■ **GIVEN RECORDS**
-- ==== Sys2Proof/Machine/Ecc.lean ====
section
/-!
DEFINITION. Sys2Proof/Machine/Ecc.lean: error reports and the scrubbers (spec/16).
-/
namespace Sys2Proof.Machine

/-- Words that the scrubber counts. -/
def scrubbed (f : Fld) (m : Nat) (s : State) : State := bump (eccF f) s m

/-- A word that the scrubber finds uncorrectable is in use (R444): its cell belongs to a frame, its descriptor to a waiting copy, its entry
is valid; the words of memories 10 to 17 always are. -/
def wordUsed (s : State) (m bank word : Nat) : Bool :=
  let cell (c : Nat) : Bool := s.buf.cells.any fun e => e.2.contains c
  let entry (t : Nat) : Bool := !(smGet [] s.ing.tbl (tblKey t word)).isEmpty
  match m with
  | 0 => cell (65536 * (bank / 8) + word)
  | 1 => cell word
  | 2 => (frames s).any fun x => x.2.copies.any fun y => y.qno % 262144 == word
  | 3 => entry 2
  | 4 => entry 3
  | 5 => entry 4
  | 6 => entry 5
  | 7 => entry 1
  | 8 => (smGet none s.ing.idx word).isSome
  | 9 => ctxValid s (word / 16)
  | _ => true

/-- The scrubber reads the word of key `w`, which holds error `e`: 1 single-bit, 2 uncorrectable (R444). -/
def scrubWord (m bank word w e : Nat) (s : State) : State :=
  match e with
  | 0 => s
  | 1 => setEcc m w 0 (scrubbed R.MON_ECC_SCRUB_REPAIRED m s)
  | _ =>
    let s := scrubbed R.MON_ECC_SCRUB_UE_FOUND m s
    if wordUsed s m bank word then uncorrectable m bank word true (setEcc m w 2 s) else setEcc m w 0 s

/-- The scrubber of memory `m` goes on to the next bank or word; after the last one a lap is over (R446). The word it stands at and
whether a lap has ended are `sys.scrub` at `m` and `m + 32`. -/
def scrubNext (m : Nat) (s : State) : State :=
  let p := smGet 0 s.sys.scrub m + 1
  let last := decide (p ≥ memBanks m * memWords m)
  let q := smPut 0 s.sys.scrub m (if last then 0 else p)
  { s with sys := { s.sys with scrub := if last then smPut 0 q (m + 32) 1 else q } }

/-- SCRUB_ACCESS (R444), at `us`: the scrubber of memory `m` reads word `word` of bank `bank`, the next one in ascending order, in which a
particle has left `err` (0 nothing, 1 a single-bit error, 2 an uncorrectable one) beside what the word held. `overtaken`: a functional
write reaches the word before the write-back (R445). -/
def execScrubAccess (m bank word : Nat) (found : ScrubRead) (us : Nat) (s : State) : Host.Outcome State Fault Refusal :=
  let s := tickUs us s.begin
  ran (if flag s R.MON_ECC_CFG_SCRUB_ENA && m < 18 && bank < memBanks m && smGet 0 s.sys.scrub m == word * memBanks m + bank
      && islUp s (memIsland m) then
    let w := if m = 0 then bank * 65536 + word else word
    let e := max found.err (eccOf s m w)
    scrubNext m (if found.overtaken && e ≤ 1 then s else scrubWord m bank word w e s)
  else s)

/-- SCRUB_LATE (R446): a lap of memory `m`'s scrubber has ended, after `ms`. -/
def execScrubLate (m ms : Nat) (s : State) : Host.Outcome State Fault Refusal :=
  let s := s.begin
  ran (if m < 18 && smGet 0 s.sys.scrub (m + 32) == 1 && islUp s (memIsland m) then
    let s := { s with sys := { s.sys with scrub := smPut 0 s.sys.scrub (m + 32) 0 } }
    let v := satN 65535 ms
    let s := setF (eccF R.MON_ECC_LAP_LAST_MS) v (setF (eccF R.MON_ECC_LAP_PEAK_MS) (max v (getF s (eccF R.MON_ECC_LAP_PEAK_MS) m)) s m) m
    let lim := getF s R.MON_ECC_CFG_LAP_LIMIT_S
    if lim ≠ 0 ∧ lim * 1000 < ms then raiseAt R.MON_ECC_EVENT_SCRUB_LATE 0 m 0 s else s
  else s)

/-- A read of MON_ECC_LAP (R446): both times of the memory that MON_ECC_IDX names, and PEAK_MS goes to 0. -/
def readLap (s : State) : Nat × State :=
  let m := getF s R.MON_ECC_IDX_MEM
  if m ≤ 18 then
    (getF s (eccF R.MON_ECC_LAP_LAST_MS) m * 65536 + getF s (eccF R.MON_ECC_LAP_PEAK_MS) m, setF (eccF R.MON_ECC_LAP_PEAK_MS) 0 s m)
  else (0, s)

/-- ECC_LAP_READ (R446). -/
def execEccLapRead (req : Requester) (s : State) : Host.Outcome State Fault Refusal := ran (readWith req 0xF0814 (fun _ s => readLap s) s.begin)

end Sys2Proof.Machine
end

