-- ==== Sys2Proof/Machine/HifCmd.lean ====
section
/-!
DEFINITION. Sys2Proof/Machine/HifCmd.lean: the commands of the CMD rings (spec/13 R374 to R377, spec/14 R411, spec/15 R422, R436).
A command that its ring cannot take now (not a RUNNING or STOPPING CMD ring, no descriptor posted, no DMA, the command before it still
running) leaves the block as it is.
-/
namespace Sys2Proof.Machine

/-- Ring `r` takes its next command now (R369). -/
def cmdReady (s : State) (r : Nat) : Bool := slotReady s r 1 && !ringRuns s r

/-- HOST reaches island `i`: it works, and so does the register crossing to it (R23, R24). -/
def hostReaches (s : State) (i : Nat) : Bool := islUp s i && crossUp s islHOST i

/-- Status codes of R364. -/
def csOK : Nat := 0x00
def csUNSUPPORTED : Nat := 0x01
def csBAD_OPCODE : Nat := 0x02
def csBAD_PARAM : Nat := 0x03
def csBAD_LENGTH : Nat := 0x04
def csTIMEOUT : Nat := 0x06
def csTABLE_FULL : Nat := 0x07
def csINDEX_FULL : Nat := 0x08
def csEXISTS : Nat := 0x09
def csNOT_FOUND : Nat := 0x0A
def csBUSY : Nat := 0x0B
def csDENIED : Nat := 0x0C
def csNOT_READY : Nat := 0x0E
def csBAD_STATE : Nat := 0x0F

/-- A command completes with a status alone. -/
def finish (r : Nat) (c : Cmd) (st : Nat) (s : State) : State := complete r c st [] [] s

/-- Run a command that ring `r` takes. -/
def onRing (r : Nat) (f : State → State) (s : State) : Host.Outcome State Fault Refusal :=
  let s := s.begin
  ran (if cmdReady s r then throughRing r f s else s)

/-- Run a command without a data buffer. -/
def onBare (r : Nat) (c : Cmd) (f : State → State) (s : State) : Host.Outcome State Fault Refusal :=
  onRing r (fun s => if c.len ≠ 0 then finish r c csBAD_LENGTH s else f s) s

/-- The octets of the command's data buffer. -/
def bufOf (c : Cmd) : List Nat := (c.data.take c.len).map (· % 256)

/-- The opcodes of R374. -/
def opcodes : List Nat :=
  [0x00, 0x10, 0x11, 0x12, 0x18, 0x19, 0x1A, 0x1B, 0x20, 0x21, 0x22, 0x30, 0x31, 0x32, 0x38, 0x39, 0x3C, 0x3D, 0x3E, 0x48]

/-- CMD_BAD_OPCODE (R364). -/
def execCmdBadOpcode (r op : Nat) (c : Cmd) (s : State) : Host.Outcome State Fault Refusal :=
  onRing r (fun s => if opcodes.contains op then s else finish r c csBAD_OPCODE s) s

/-- NOP (R374). -/
def execNop (r : Nat) (c : Cmd) (s : State) : Host.Outcome State Fault Refusal := onBare r c (finish r c csOK) s

/-! ### Tables (R374, R516) -/

/-- The status of R364 for a status of ING_TBL_CTL. -/
def ingStatus (st : Nat) : Nat :=
  [csOK, csTABLE_FULL, csINDEX_FULL, csEXISTS].getD st csBAD_PARAM

/-- The status of R364 for a status of EGR_TBL_CTL: BUSY under R324; the oper list is read only. -/
def egrStatus (st : Nat) : Nat := [csOK, csBUSY].getD st csBAD_PARAM

/-- Octets of an entry: 128 for the ING tables, 16 for the EGR tables. -/
def entrySize (t : Nat) : Nat := if t < 0x10 then 128 else 16

/-- What a table command may not run on, or OK: codes, port, island (R374, R6, R516). -/
def tblGate (s : State) (t port count : Nat) : Nat :=
  if !(t ≤ 9 || (0x10 ≤ t && t ≤ 0x13)) || count = 0 || count > 256 || (0x11 ≤ t && port > 65) then csBAD_PARAM
  else if 0x11 ≤ t && !portPresent s port then csUNSUPPORTED
  else if !hostReaches s (if t ≤ 9 then islPIPE 0 else islEGR) then csBAD_STATE
  else csOK

/-- Read one entry: the status and its octets. -/
def readEntry (s : State) (t port i : Nat) : Nat × List Nat :=
  if t ≤ 9 then let (st, w) := tblRead s t i; (ingStatus st, wordOctets w)
  else let (st, w) := egrTblRead s (t - 0x10) port i; (egrStatus st, wordOctets w)

/-- Write one entry of 32-bit words: the status and the state. -/
def writeEntry (t port i : Nat) (ws : List Nat) (s : State) : Nat × State :=
  if t ≤ 9 then let (st, s) := tblWrite t i ws s; (ingStatus st, s)
  else let (st, s) := egrTblWrite (t - 0x10) port i ws s; (egrStatus st, s)
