-- ==== Sys2Proof/Machine/Ing.lean ====
section
/-!
DEFINITION. Sys2Proof/Machine/Ing.lean: the commands and events of the ingress pipelines (spec/09).
-/
namespace Sys2Proof.Machine

/-! ### The head's way through the stages (R259) -/

/-- The pipeline island of an input (R30). -/
def pipeOf (p : Nat) : Nat := if p < 64 then islPIPE (p / 16) else islPIPE 0

/-- Destination addresses whose frames are never forwarded (R113). -/
def neverForward (p : Parsed) : Bool :=
  p.da == 0x0180C200000E || (p.l3 == 1 && p.dst == some 0xE000006B) || (p.l3 == 2 && p.dst == some 0xFF02000000000000000000000000006B)

/-- An ESMC frame (R109): slow protocol, subtype 0x0A. -/
def isEsmc (h : List Nat) (p : Parsed) : Bool :=
  p.da == 0x0180C2000002 && p.etype == some 0x8809 && hf h p.l3Off 1 == some 0x0A

/-- The domain of a PTP message (R112): A first. -/
def ptpDomain (s : State) (m : PtpMsg) : Option Nat :=
  let hit (b : Bool) : Bool := mapEna s b
    && m.domain == domF s b R.PTE_DOMA_MAP_DOMAIN R.PTE_DOMB_MAP_DOMAIN
    && m.major == domF s b R.PTE_DOMA_MAP_MAJOR_SDO R.PTE_DOMB_MAP_MAJOR_SDO
    && m.minorSdo == domF s b R.PTE_DOMA_MAP_MINOR_SDO R.PTE_DOMB_MAP_MINOR_SDO
  if !flag s R.PTE_GCFG_ENA then none else if hit false then some 0 else if hit true then some 1 else none

/-- What TIME makes of a received frame (R111 to R116, R123): discard counted at an instance, silent discard, the engine's,
forwarded with a step of TIME, forwarded as it is. -/
inductive PtpFate where
  | drop (inst : Nat)
  | gone
  | engine (inst : Nat)
  | forward
  | plain
  deriving DecidableEq, Repr

/-- The fate of a PTP frame of domain `d` received on input `p`. -/
def ptpFate (s : State) (p : Nat) (m : PtpMsg) (d : Option Nat) : PtpFate :=
  let i := p % 64 + 64 * d.getD 0
  if flag s R.PTE_GCFG_ENA && (m.version ≠ 2 || m.minor > 1) then .drop i
  else if p ≥ 64 then .plain
  else
    match d with
    | some k =>
      match mapRole s (k == 1) with
      | 1 => if m.isEvent || m.kind == 8 then .forward else .plain
      | 2 =>
        if m.kind = 1 then .gone
        else if m.kind = 2 ∨ m.kind = 3 ∨ m.kind = 10 then .engine i
        else if m.kind = 0 ∨ m.kind = 8 then .forward
        else .plain
      | _ => .engine i
    | none =>
      match getF s R.PTE_GCFG_UNMAPPED with
      | 0 => .plain
      | 1 => if m.isEvent || m.kind == 8 then .forward else .plain
      | _ => .drop i

/-- The VLAN stage (R262): VID, PCP, DEI and the matched tag, or the discard reason. -/
def vlanStage (s : State) (inP : Nat) (p : Parsed) : Nat ⊕ (Nat × Nat × Nat × Option (Nat × Nat)) :=
  let tpid := if flag s R.ING_PORT_CFG_TPID_SEL inP then 0x88A8 else 0x8100
  let tag := match p.tags.head? with | some (t, w) => if t = tpid then some w else none | none => none
  let tagVid := (tag.getD 0) % 4096
  let vid := if tagVid = 0 then getF s R.ING_PORT_CFG_PVID inP else tagVid
  let (pcp, dei) := match tag with
    | some w => (w / 8192, w / 4096 % 2)
    | none => (getF s R.ING_PORT_CFG_DEFAULT_PCP inP, 0)
  let acc := getF s R.ING_PORT_CFG_ACCEPT inP
  if (acc = 1 ∧ tagVid = 0) ∨ (acc = 2 ∧ tagVid ≠ 0) then .inl 2
  else if vid = 0xFFF then .inl 1
  else if flag s R.ING_PORT_CFG_VLAN_FILTER inP && !bitOf (vlanMembers s vid) inP then .inl 1
  else .inr (vid, pcp, dei, tag.map fun w => (w / 8192, w / 4096 % 2))

/-- The first class (R263). -/
def firstTc (s : State) (inP pcp : Nat) (p : Parsed) : Nat :=
  let byPcp := getF s (R.ING_PORT_TC_TC.up (3 * pcp)) inP
  match getF s R.ING_PORT_CFG_TRUST inP with
  | 0 => getF s R.ING_PORT_CFG_DEFAULT_TC inP
  | 2 => if p.l3 = 0 then byPcp else getF s ((R.ING_DSCP_MAP0_TC.on (4 * (p.dscp / 8))).up (3 * (p.dscp % 8)))
  | _ => byPcp

/-- The length a head gives (R258): its own where the whole frame is in the head, else what the IP header says. -/
def headLen (x : Frame) (p : Parsed) : Option Nat :=
  if x.ended && decide (x.octets.length ≤ 128) then some x.octets.length else p.len

/-- A frame has passed a gate and a meter: the IPV (15 none), the drop eligibility and YELLOW_TC; or the discard reason. -/
inductive Checked where
  | drop (reason : Nat)
  | pass (ipv : Nat) (de : Bool) (ytc : Option Nat)
  deriving DecidableEq, Repr

/-- A frame at gate `g` at instant `t`: the entry in force is read first (R438). -/
def gateRead (g len : Nat) (t : Int) (s : State) : (Nat ⊕ Nat) × State :=
  match gateEntryAt s g t with
  | some (k, _) => let (ok, s) := eccRead 10 (64 * g + k) s; if ok then gatePass g len t s else (.inl 0x14, s)
  | none => gatePass g len t s

/-- Stages 41 to 56 for a frame of context `c` and length `len` (R275 to R279): MAX_SDU, gate at `t`, meter at the Last copy `at32`. -/
def checkStream (c len : Nat) (t at32 : Int) (yellow : Bool) (s : State) : Checked × State :=
  let sdu := ctxF s c 6 40 14
  let excess := decide (sdu ≠ 0 ∧ len > sdu)
  let blk := ctxF s c 6 29 1 == 1
  if blk || excess then
    let newBlk := excess && !blk && ctxF s c 6 30 1 == 1
    let s := ctxBump c 14 32 16 s
    (.drop 5, if newBlk then raise R.ING_EVENT_SDU_BLOCKED (setCtxF c 6 29 1 1 (narrowWrite 9 (16 * c + 6) s).2) 0 c else s)
  else
    let (g, s) := if ctxF s c 6 31 1 = 1 then gateRead (ctxF s c 6 32 8) len t s else (Sum.inr 15, s)
    match g with
    | .inl r => (.drop r, whenS (r ≠ 0x14) (ctxBump c 14 48 16) s)
    | .inr ipv =>
      if ctxF s c 6 21 1 = 1 then
        let ovh := sx 8 (ctxF s c 8 8 8)
        let l := (len : Int) + ovh
        let (col, s) := meter c (if l < 1 then 1 else l.toNat) yellow (at32 / unitNs) s
        match col with
        | 0 => (.pass ipv false none, s)
        | 1 =>
          let s := ctxBump c 15 32 32 s
          match ctxF s c 6 27 2 with
          | 1 => (.drop 8, ctxBump c 14 0 16 s)
          | 2 => (.pass ipv true (some (ctxF s c 6 24 3)), s)
          | _ => (.pass ipv true none, s)
        | _ => (.drop 9, ctxBump c 14 16 16 s)
      else (.pass ipv false none, s)

/-- The instant at which a gate is evaluated (R276). -/
def gateInstant (s : State) (x : Frame) : Int :=
  match x.rx with | some r => if r.valid then r.t16 * 65536 else pipeNow s x.port | none => pipeNow s x.port

/-- The frame needs a tail pass (R258). -/
def needsTail (s : State) (c : Option Nat) (len : Option Nat) : Bool :=
  match c, len with
  | some k, none => ctxF s k 6 40 14 ≠ 0 || ctxF s k 6 21 1 == 1
  | _, _ => false

/-- The destination set of R281, from the lookup's set and the winning rule's action word. -/
def destSet (s : State) (set vid inP : Nat) (act : Nat) (trap : Bool) (ctx : Option Nat) (p : Parsed) : Nat :=
  let redirect := actRedirect act
  let fixed := trap || redirect.isSome
  let d := if trap then 2 ^ 65 else match redirect with | some q => 2 ^ q | none => set
  let d := match ctx with
    | some c => if ctxF s c 12 61 1 = 1 then Nat.lor d (portMask s (ctxF s c 12 24 12)) else d
    | none => d
  let d := if fixed then d
    else
      let m := Nat.land d (vlanMembers s vid)
      if bitOf m inP then m - 2 ^ inP else m
  let d := if neverForward p then Nat.land d (3 * 2 ^ 64) else d
  if actCopy act then Nat.lor d (2 ^ 64) else d

/-- R115: copies of a PTP event message from P64 or P65 to ports on which the engine runs its domain are discarded and counted. -/
def softPtp (x : Frame) (dom : Option Nat) (dests : List Nat) (s : State) : List Nat × State :=
  match x.ptp, dom with
  | some m, some d =>
    if x.port ≥ 64 && m.isEvent then
      let bad := dests.filter fun o => pteEnabled s o (d == 1)
      (dests.filter fun o => !pteEnabled s o (d == 1), bad.foldl (fun s o => pteDrop (o + 64 * d) s) s)
    else (dests, s)
  | _, _ => (dests, s)

/-- Stages 57 to 64 (R280, R281): the result of ingress, or NO_DEST. -/
def resolve (f : Nat) (x : Frame) (res : IngRes) (set : Nat) (s : State) : State :=
  let ports := (portsOf set).filter (portPresent s)
  let (dests, s) := softPtp x x.dom ports s
  if ports.isEmpty then dropFrame 0x0A f (setFrame f (some x) s)
  else if dests.isEmpty then forgetFrame f (setFrame f (some x) s)
  else
    let seq := match res.ctx with | some c => ctxF s c 12 63 1 == 1 || ctxF s c 12 62 1 == 1 | none => false
    let s := setFrame f (some { x with headDone := true, ing := some { res with dests := dests }
                                       frer := if seq then .waiting else .none }) s
    let s := match res.ctx with
      | some c => if x.needTail then s else ctxBump c 13 0 32 s
      | none => s
    monEvent 5 x.port (some res.tc) 0 1 s

/-! ### Reads that meet an error (R438, R440, R441) -/

/-- The words that a frame's lookups read, before those of its stream: VLAN, rules in their order up to one that can be read. -/
def eccFirst (s : State) (p : Parsed) (inP vid pcp dei : Nat) : Bool × State :=
  let (ok, s) := eccRead 5 vid s
  let hits := ruleHits s p inP vid pcp dei
  (ok, ((hits.takeWhile fun r => eccDead s 7 r.1) ++ (hits.filter fun r => !eccDead s 7 r.1).take 1).foldl
    (fun s r => (eccRead 7 r.1 s).2) s)

/-- The forwarding database entry of a key: one that cannot be read is removed. -/
def eccFdb (key : Nat) (s : State) : State :=
  match fdbFind s key with
  | none => s
  | some (i, _) => let (ok, s) := eccRead 3 i s; if ok then s else setEcc 3 i 0 (setTbl 2 i [] s)

/-- The group entries and index slots that a frame's lookups find. -/
def eccFound (s : State) (p : Parsed) (vid : Nat) : State :=
  let g := p.dst.getD 0
  let s := ((tblList s 3).filter fun e =>
      bitOf (tw e.2 0) 31 && p.l3 ≠ 0 && bitOf (tw e.2 0) 30 == (p.l3 == 2) && bitsOf (tw e.2 0) 0 12 == vid
        && (addrOf e.2 1 == p.src.getD 0 || addrOf e.2 1 == 0) && addrOf e.2 5 == g).foldl (fun s e => (eccRead 4 e.1 s).2) s
  [3, 2, 1].foldl (fun s m =>
    match (streamKey p vid m).bind (idxSlot s) with
    | some q => (eccRead 8 q.1 s).2
    | none => s) s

■ **PROBLEM DESCRIPTION**
After locating the line holding "onRing r (fun s => if c.len" above, output exactly that line and every line after it through the line holding "read only. -/". Include nothing else.

■ **RESULT**
  onRing r (fun s => if c.len ≠ 0 then finish r c csBAD_LENGTH s else f s) s

/-- The octets of the command's data buffer. -/
def bufOf (c : Cmd) : List Nat := (c.data.take c.len).map (· % 256)

/-- The opcodes of R374. -/
def opcodes : List Nat :=
  [0x00, 0x10, 0x11, 0x12, 0x18, 0x19, 0x1A, 0x1B, 0x20, 0x21, 0x22, 0x30, 0x31, 0x32, 0x38, 0x39, 0x3C, 0x3D, 0x3E, 0x48]

/-- CMD_BAD_OPCODE (R364). -/
def execCmdBadOpcode (r op : Nat) (c : Cmd) (s : State) : Host.Outcome State Fault Refusal :=
  onRing r (fun s => if opcodes.contains op then s else finish r c csBAD_OPCODE s) s

/-- NOP (R374). -/
def execNop (r : Nat) (c : Cmd) (s : State) : Host.Outcome State Fault Refusal := onBare r c (finish r c csOK) s

/-! ### Tables (R374, R516) -/

/-- The status of R364 for a status of ING_TBL_CTL. -/
def ingStatus (st : Nat) : Nat :=
  [csOK, csTABLE_FULL, csINDEX_FULL, csEXISTS].getD st csBAD_PARAM

/-- The status of R364 for a status of EGR_TBL_CTL: BUSY under R324; the oper list is read only. -/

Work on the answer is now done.